Young also alleges that his substantive due process rights were violated. To state a substantive due process claim, Young must allege that a government action was “sufficiently outrageous” or "truly irrational, that is, something more than ... arbitrary, capricious, or in violation of state law." Anderson v. Douglas County, 4 F.3d 574, 577 (8th Cir. 1993); Riley v. St. Louis County , 153 F.3d 627, 631 (8th Cir. 1998) (upholding 12(b)(6) dismissal where plaintiff failed to allege governmental action that was “sufficiently outrageous” to sustain claim of substantive due process violation). See also Graning , 172 F.3d at 617 (‘[t]o establish a substantive due process claim, [plaintiff] must show that the government action was ‘truly irrational,’...”). An alternative way to bring a substantive due process claim is to assert that the government's actions "either shock the conscience" or “offend judicial notions of fairness or human dignity." Riley , 153 F.3d at 631. See Brown v. Nix , 33 F.3d 951, 953 (8 th Cir. 1994) (holding that concept of substantive due process prohibits government from engaging in conduct that “shocks the conscience” or interferes with rights implicit in the concept of ordered liberty). In such a case, the plaintiff must ultimately allege that the government action complained of is “sufficiently outrageous” or "‘truly irrational,’ that is, ‘something more than ... arbitrary, capricious, or in violation of state law.’” Weiler v. Purkett , 137 F.3d 1047, 1051 (8th Cir. 1998) (en banc) (discussing that plaintiff must allege government actions sufficiently irrational or outrageous to sustain claim of substantive due process violation) (citations omitted); Riley , 153 F.3d at 631 (upholding 12(b)(6) dismissal where plaintiff failed to allege governmental action “sufficiently outrageous” to sustain claim for substantive due process violation).

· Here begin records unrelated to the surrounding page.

-- ==== Sys2Proof/Laws/Encoding.lean ====
section
/-! SUPPORT. Bit strings: fields, prefixes and codewords off a string of bits, and the encoder's strings (R63 to R66). -/

namespace Sys2Proof

@[simp] theorem fieldBits_length (n v : Nat) : (fieldBits n v).length = n := by
  induction n with
  | zero => rfl
  | succ n ih => simp [fieldBits, ih]

/-- A field's bits, read as a field, give the value's low bits (R40). -/
theorem takeField_fieldBits (n : Nat) : ∀ (acc v : Nat) (rest : List Bool),
    takeField n acc (fieldBits n v ++ rest) = some (acc * 2 ^ n + v % 2 ^ n, rest) := by
  induction n with
  | zero => intro acc v rest; simp [takeField, fieldBits, Nat.mod_one]
  | succ n ih =>
    intro acc v rest
    rw [fieldBits, List.cons_append, takeField, ih, Nat.pow_succ, Nat.mod_mul, Nat.testBit_eq_decide_div_mod_eq]
    congr 2
    have h : (decide (v / 2 ^ n % 2 = 1)).toNat = v / 2 ^ n % 2 := by
      rcases Nat.mod_two_eq_zero_or_one (v / 2 ^ n) with h | h <;> simp [h]
    rw [h]; ring

/-- A field read off a string is the string's front, with the value below `2^n`. -/
theorem takeField_some (n : Nat) : ∀ (acc : Nat) (bits rest : List Bool) (f : Nat),
    takeField n acc bits = some (f, rest) → ∃ v, f = acc * 2 ^ n + v ∧ v < 2 ^ n ∧ bits = fieldBits n v ++ rest := by
  induction n with
  | zero => intro acc bits rest f h; simp [takeField] at h; exact ⟨0, by simp [h, fieldBits]⟩
  | succ n ih =>
    intro acc bits rest f h
    cases bits with
    | nil => simp [takeField] at h
    | cons b bits =>
      obtain ⟨v, rfl, hv, rfl⟩ := ih _ _ _ _ h
      have hb := Bool.toNat_lt b
      refine ⟨b.toNat * 2 ^ n + v, by rw [Nat.pow_succ]; ring, by rw [Nat.pow_succ]; nlinarith, ?_⟩
      have h1 : (b.toNat * 2 ^ n + v).testBit n = b := by
        rw [Nat.testBit_eq_decide_div_mod_eq, Nat.add_comm, Nat.add_mul_div_right _ _ (by positivity),
          Nat.div_eq_of_lt hv]
        cases b <;> rfl
      have h2 : ∀ m, m ≤ n → fieldBits m (b.toNat * 2 ^ n + v) = fieldBits m v := by
        intro m
        induction m with
        | zero => intro _; rfl
        | succ m ihm =>
          intro hm
          rw [fieldBits, fieldBits, ihm (by omega), Nat.mul_comm,
            Nat.testBit_two_pow_mul_add _ hv, if_pos (by omega)]
      rw [fieldBits, h1, h2 n (le_refl n), List.cons_append]

theorem takeField_none_iff (n : Nat) : ∀ (acc : Nat) (bits : List Bool),
    takeField n acc bits = none ↔ bits.length < n := by
  induction n with
  | zero => intro acc bits; simp [takeField]
  | succ n ih =>
    intro acc bits
    cases bits with
    | nil => simp [takeField]
    | cons b bits => simp [takeField, ih]

/-- `q` ones and a zero, with `q` below the cap. -/
theorem unaryPrefix_zero (q : Nat) : ∀ (left p : Nat) (rest : List Bool), q < left →
    unaryPrefix left p (prefixBits q ++ rest) = some (some (p + q), rest) := by
  induction q with
  | zero =>
    intro left p rest h
    obtain ⟨m, rfl⟩ := Nat.exists_eq_succ_of_ne_zero (Nat.ne_of_gt h)
    simp [prefixBits, unaryPrefix]
  | succ q ih =>
    intro left p rest h
    obtain ⟨m, rfl⟩ := Nat.exists_eq_succ_of_ne_zero (show left ≠ 0 by omega)
    have : prefixBits (q + 1) = true :: prefixBits q := by simp [prefixBits, List.replicate_succ]
    rw [this, List.cons_append, unaryPrefix, ih m (p + 1) rest (by omega)]
    congr 3; omega

/-- As many ones as the cap allows. -/
theorem unaryPrefix_cap (left : Nat) : ∀ (p : Nat) (rest : List Bool),
    unaryPrefix left p (List.replicate left true ++ rest) = some (none, rest) := by
  induction left with
  | zero => intro p rest; rfl
  | succ left ih => intro p rest; rw [List.replicate_succ, List.cons_append, unaryPrefix, ih]

/-- What a prefix read off a string was, in both of its outcomes. -/
theorem unaryPrefix_some (left : Nat) : ∀ (p : Nat) (bits rest : List Bool) (r : Option Nat),
    unaryPrefix left p bits = some (r, rest) →
      (r = none ∧ bits = List.replicate left true ++ rest)
      ∨ ∃ q, r = some (p + q) ∧ q < left ∧ bits = prefixBits q ++ rest := by
  induction left with
  | zero => intro p bits rest r h; simp [unaryPrefix] at h; exact .inl ⟨h.1.symm, by simp [h.2]⟩
  | succ left ih =>
    intro p bits rest r h
    cases bits with
    | nil => simp [unaryPrefix] at h
    | cons b bits =>
      cases b with
      | false => simp [unaryPrefix] at h; exact .inr ⟨0, by simp [h.1], by omega, by simp [prefixBits, h.2]⟩
      | true =>
        rcases ih _ _ _ _ h with ⟨h1, h2⟩ | ⟨q, h1, h2, h3⟩
        · exact .inl ⟨h1, by rw [h2, List.replicate_succ, List.cons_append]⟩
        · refine .inr ⟨q + 1, by rw [h1]; congr 1; omega, by omega, ?_⟩
          rw [h3]; simp [prefixBits, List.replicate_succ]

theorem unaryPrefix_none (left : Nat) : ∀ (p : Nat) (bits : List Bool),
    unaryPrefix left p bits = none → bits.length < left := by
  induction left with
  | zero => intro p bits h; simp [unaryPrefix] at h
  | succ left ih =>
    intro p bits h
    cases bits with
    | nil => simp
    | cons b bits =>
      cases b with
      | false => simp [unaryPrefix] at h
      | true => have := ih _ _ h; simp; omega

theorem unaryPrefix_length (left : Nat) (p : Nat) (bits rest : List Bool) (r : Option Nat)
    (h : unaryPrefix left p bits = some (r, rest)) : bits.length ≤ rest.length + left := by
  rcases unaryPrefix_some left p bits rest r h with ⟨_, rfl⟩ | ⟨q, _, hq, rfl⟩
  · simp; omega
  · simp [prefixBits]; omega

/-- The encoding of an instruction that is a codeword. -/
theorem encode_of_codeword {i : Instr} {c : Codeword} (h : i.codeword? = some c) :
    encode i = .codeword (codewordBits c) := by
  cases i <;> simp [Instr.codeword?] at h <;> subst h <;> rfl

/-- The prefix of a codeword of format CW_SHORT is at most 8 (R63). -/
theorem short_le {i : Instr} {p : Nat} (h : i.codeword? = some (.short p)) : p ≤ 8 ∧ shortInstr p = some i := by
  cases i <;> simp [Instr.codeword?] at h <;> subst h <;> exact ⟨by omega, rfl⟩

theorem rice_le {i : Instr} {p k x : Nat} (h : i.codeword? = some (.rice p k x)) :
    p ≤ 8 ∧ riceInstr p k x = some i ∧ (i.wf = true ↔ 1 ≤ k ∧ k ≤ 23 ∧ x < 2 ^ k) := by
  cases i <;> simp [Instr.codeword?] at h <;> obtain ⟨rfl, rfl, rfl⟩ := h <;>
    exact ⟨by omega, rfl, by simp [Instr.wf, suffixWf, and_assoc]⟩

theorem esc_wf {i : Instr} {w f : Nat} (h : i.codeword? = some (.esc w f)) :
    i = .cwEsc w f ∧ (i.wf = true ↔ 1 ≤ w ∧ w ≤ 31 ∧ f < 2 ^ w) := by
  cases i <;> simp [Instr.codeword?] at h
  obtain ⟨rfl, rfl⟩ := h
  exact ⟨rfl, by simp [Instr.wf, fieldWf, and_assoc]⟩

end Sys2Proof
end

The facts as alleged in the complaint do not support the conclusion that the decision to terminate him was "truly irrational” or “sufficiently outrageous” to sustain a due process claim. Furthermore, and in light of the alleged facts, there is no support for the conclusion that the decision to terminate Young “shocks the conscience.” Young’s complaint as pleaded fails to state a claim for denial of substantive due process under the Fourteenth Amendment. Thus, we conclude that the district court did not err in granting defendants' motion to dismiss Young's alleged substantive due process claims.

For the reasons stated, we affirm the decision of the district court to grant defendants’ motion to dismiss all claims. A true copy. ATTEST:

CLERK, U.S. COURT OF APPEALS, EIGHTH CIRCUIT.

NOTES

[1] The Honorable David S. Doty, United States District Judge for the District of Minnesota, sitting by designation.

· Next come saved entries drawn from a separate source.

-- ==== Sys2Proof/Laws/RdRun.lean ====
section
/-! SUPPORT. RD.STEP and the residual loop: what a run of residuals changes and what it leaves, said once for a stretch of
the loop and carried through it by transitivity. -/

namespace Sys2Proof.Machine

/-- A residual in the range of R93. -/
def ResidualRange (w : Word) : Prop := -2 ^ 30 ≤ w.toInt ∧ w.toInt ≤ 2 ^ 30

/-- What a stretch of the residual loop from `s` to `t` has done: the frame, the cursor and the index moved on and within
their limits, the entries between the two indices written, the others not. -/
structure RdMoved (s t : State) : Prop where
  frame : t = { s with
    bitpos := t.bitpos, history := t.history, signModifier := t.signModifier, rdIdx := t.rdIdx, res := t.res }
  bitpos_le : s.bitpos.toNat ≤ t.bitpos.toNat
  bitpos_end : t.bitpos.toNat ≤ s.bitend.toNat
  idx_le : s.rdIdx.toNat ≤ t.rdIdx.toNat
  idx_end : t.rdIdx.toNat ≤ s.sampleCount.toNat
  written : ∀ j, s.rdIdx.toNat ≤ j → j < t.rdIdx.toNat → ∃ w, t.res.get? j = some w ∧ ResidualRange w
  kept : ∀ j, (j < s.rdIdx.toNat ∨ t.rdIdx.toNat ≤ j) → t.res.get? j = s.res.get? j
  wf : s.res.wf → t.res.wf
  below : ∀ n, s.sampleCount.toNat ≤ n → s.res.below n → t.res.below n
  fill : ∀ f, t.res.fill s.sampleCount.toNat f = s.res.fill s.sampleCount.toNat f

theorem RdMoved.refl {s : State} (hb : s.bitpos.toNat ≤ s.bitend.toNat) (hi : s.rdIdx.toNat ≤ s.sampleCount.toNat) :
    RdMoved s s where
  frame := rfl
  bitpos_le := le_rfl
  bitpos_end := hb
  idx_le := le_rfl
  idx_end := hi
  written := fun j h1 h2 => absurd h2 (by omega)
  kept := fun _ _ => rfl
  wf := id
  below := fun _ _ => id
  fill := fun _ => rfl

theorem RdMoved.bitend {s t : State} (h : RdMoved s t) : t.bitend = s.bitend := by rw [h.frame]
theorem RdMoved.sampleCount {s t : State} (h : RdMoved s t) : t.sampleCount = s.sampleCount := by rw [h.frame]
theorem RdMoved.sampleSize {s t : State} (h : RdMoved s t) : t.sampleSize = s.sampleSize := by rw [h.frame]
theorem RdMoved.historyMult {s t : State} (h : RdMoved s t) : t.historyMult = s.historyMult := by rw [h.frame]
theorem RdMoved.maximumK {s t : State} (h : RdMoved s t) : t.maximumK = s.maximumK := by rw [h.frame]

theorem RdMoved.trans {s t u : State} (h : RdMoved s t) (h' : RdMoved t u) : RdMoved s u where
  frame := by
    have h1 := h.frame
    have h2 := h'.frame
    generalize h'1 : u.bitpos = a at h2 ⊢
    generalize h'2 : u.history = b at h2 ⊢
    generalize h'3 : u.signModifier = c at h2 ⊢
    generalize h'4 : u.rdIdx = d at h2 ⊢
    generalize h'5 : u.res = e at h2 ⊢
    rw [h2, h1]
  bitpos_le := le_trans h.bitpos_le h'.bitpos_le
  bitpos_end := by have := h'.bitpos_end; rwa [h.bitend] at this
  idx_le := le_trans h.idx_le h'.idx_le
  idx_end := by have := h'.idx_end; rwa [h.sampleCount] at this
  written := by
    intro j h1 h2
    by_cases hj : j < t.rdIdx.toNat
    · rw [h'.kept j (.inl hj)]; exact h.written j h1 hj
    · exact h'.written j (by omega) h2
  kept := by
    intro j hj
    have h1 := h.idx_le
    have h2 := h'.idx_le
    rw [h'.kept j (by omega), h.kept j (by omega)]
  wf := h'.wf ∘ h.wf
  below := fun n hn hb => h'.below n (by rw [h.sampleCount]; exact hn) (h.below n hn hb)
  fill := fun f => by rw [← h.sampleCount, h'.fill, h.sampleCount, h.fill]

/-- The range of a residual (R93). -/
theorem rdMap_range {u : Nat} (h : u ≤ 2 ^ 31) : -2 ^ 30 ≤ rdMap u ∧ rdMap u ≤ 2 ^ 30 := by
  unfold rdMap
  split <;> omega

theorem residualRange_ofInt {r : Int} (h1 : -2 ^ 30 ≤ r) (h2 : r ≤ 2 ^ 30) : ResidualRange (BitVec.ofInt 32 r) := by
  have : (BitVec.ofInt 32 r).toInt = r := by rw [BitVec.toInt_ofInt]; exact Int.bmod_eq_of_le (by omega) (by omega)
  exact ⟨by rw [this]; exact h1, by rw [this]; exact h2⟩

/-- The value of a residual code is below `2^31` (R91). -/
theorem value_lt {k w v : Nat} (hk : k ≤ 23) (hw : w ≤ 31) (hv : v ≤ max (2 ^ w - 1) (max (9 * 2 ^ k - 10) 8)) :
    v < 2 ^ 31 := by
  have h1 : 2 ^ w ≤ 2 ^ 31 := Nat.pow_le_pow_right (by omega) hw
  have h2 : 2 ^ k ≤ 2 ^ 23 := Nat.pow_le_pow_right (by omega) hk
  omega

/-- Steps 2 to 5 of RD.STEP, short of the index: E_TRUNCATED, E_HIST_OVF, or the state after the residual is stored. -/
inductive ResidualRead (s : State) : Except BlockFault State → Prop where
  | truncated : ResidualRead s (.error .truncated)
  | histOvf : ResidualRead s (.error .histOvf)
  | stored (v n : Nat) (h : Word) (hn : 1 ≤ n) (hn40 : s.sampleSize.toNat ≤ 31 → n ≤ 40)
      (hb : s.bitpos.toNat + n ≤ s.bitend.toNat) (hv : s.sampleSize.toNat ≤ 31 → v < 2 ^ 31)
      (hcode : rdCode (rdK s) s.sampleSize.toNat s = .ok (v, advance n s))
      (huse : useResidual v (advance n s)
        = .ok (setHistory h (setRes (clearSm (advance n s)) s.rdIdx.toNat (rdMap (v + s.signModifier.toNat))))) :
      ResidualRead s
        (.ok (setHistory h (setRes (clearSm (advance n s)) s.rdIdx.toNat (rdMap (v + s.signModifier.toNat)))))

/-- Steps 1 to 5 of RD.STEP. -/
def readResidual (s : State) : Except BlockFault State := do
  let (v, s) ← rdCode (rdK s) s.sampleSize.toNat s
  useResidual v s

theorem rdStep_eq (s : State) :
    rdStep s = (readResidual s).bind fun m => (rdZrun m).bind fun t => .ok (nextResidual t) := by
  unfold rdStep readResidual
  cases rdCode (rdK s) s.sampleSize.toNat s <;> rfl

theorem readResidual_cases (s : State) : ResidualRead s (readResidual s) := by
  rcases rdCode_cases (rdK s) s.sampleSize.toNat s with h | ⟨v, n, h, h1, h2, h3, h4, _⟩
  · have : readResidual s = .error .truncated := by simp [readResidual, h, bind, Except.bind]
    rw [this]; exact .truncated
  · have hr : readResidual s = useResidual v (advance n s) := by simp [readResidual, h, bind, Except.bind]
    have hk := rdK_le s
    rw [hr]
    rcases useResidual_cases v (advance n s) with h5 | ⟨x, h5⟩
    · rw [h5]; exact .histOvf
    · rw [h5]
      exact .stored v n x h1 (fun hw => by omega) h3 (fun hw => value_lt hk hw h4) h h5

[2] The Honorable E. Richard Webber, United States District Judge for the Eastern District of Missouri.

[3] This issue is not on appeal, and therefore will not be discussed.

[4] When the personnel board upheld his discharge, Young petitioned for and was given judicial review in Missouri state court pursuant to Mo. Rev. Stat. § 536.100. Young voluntarily and without prejudice dismissed his petition for judicial review in state court.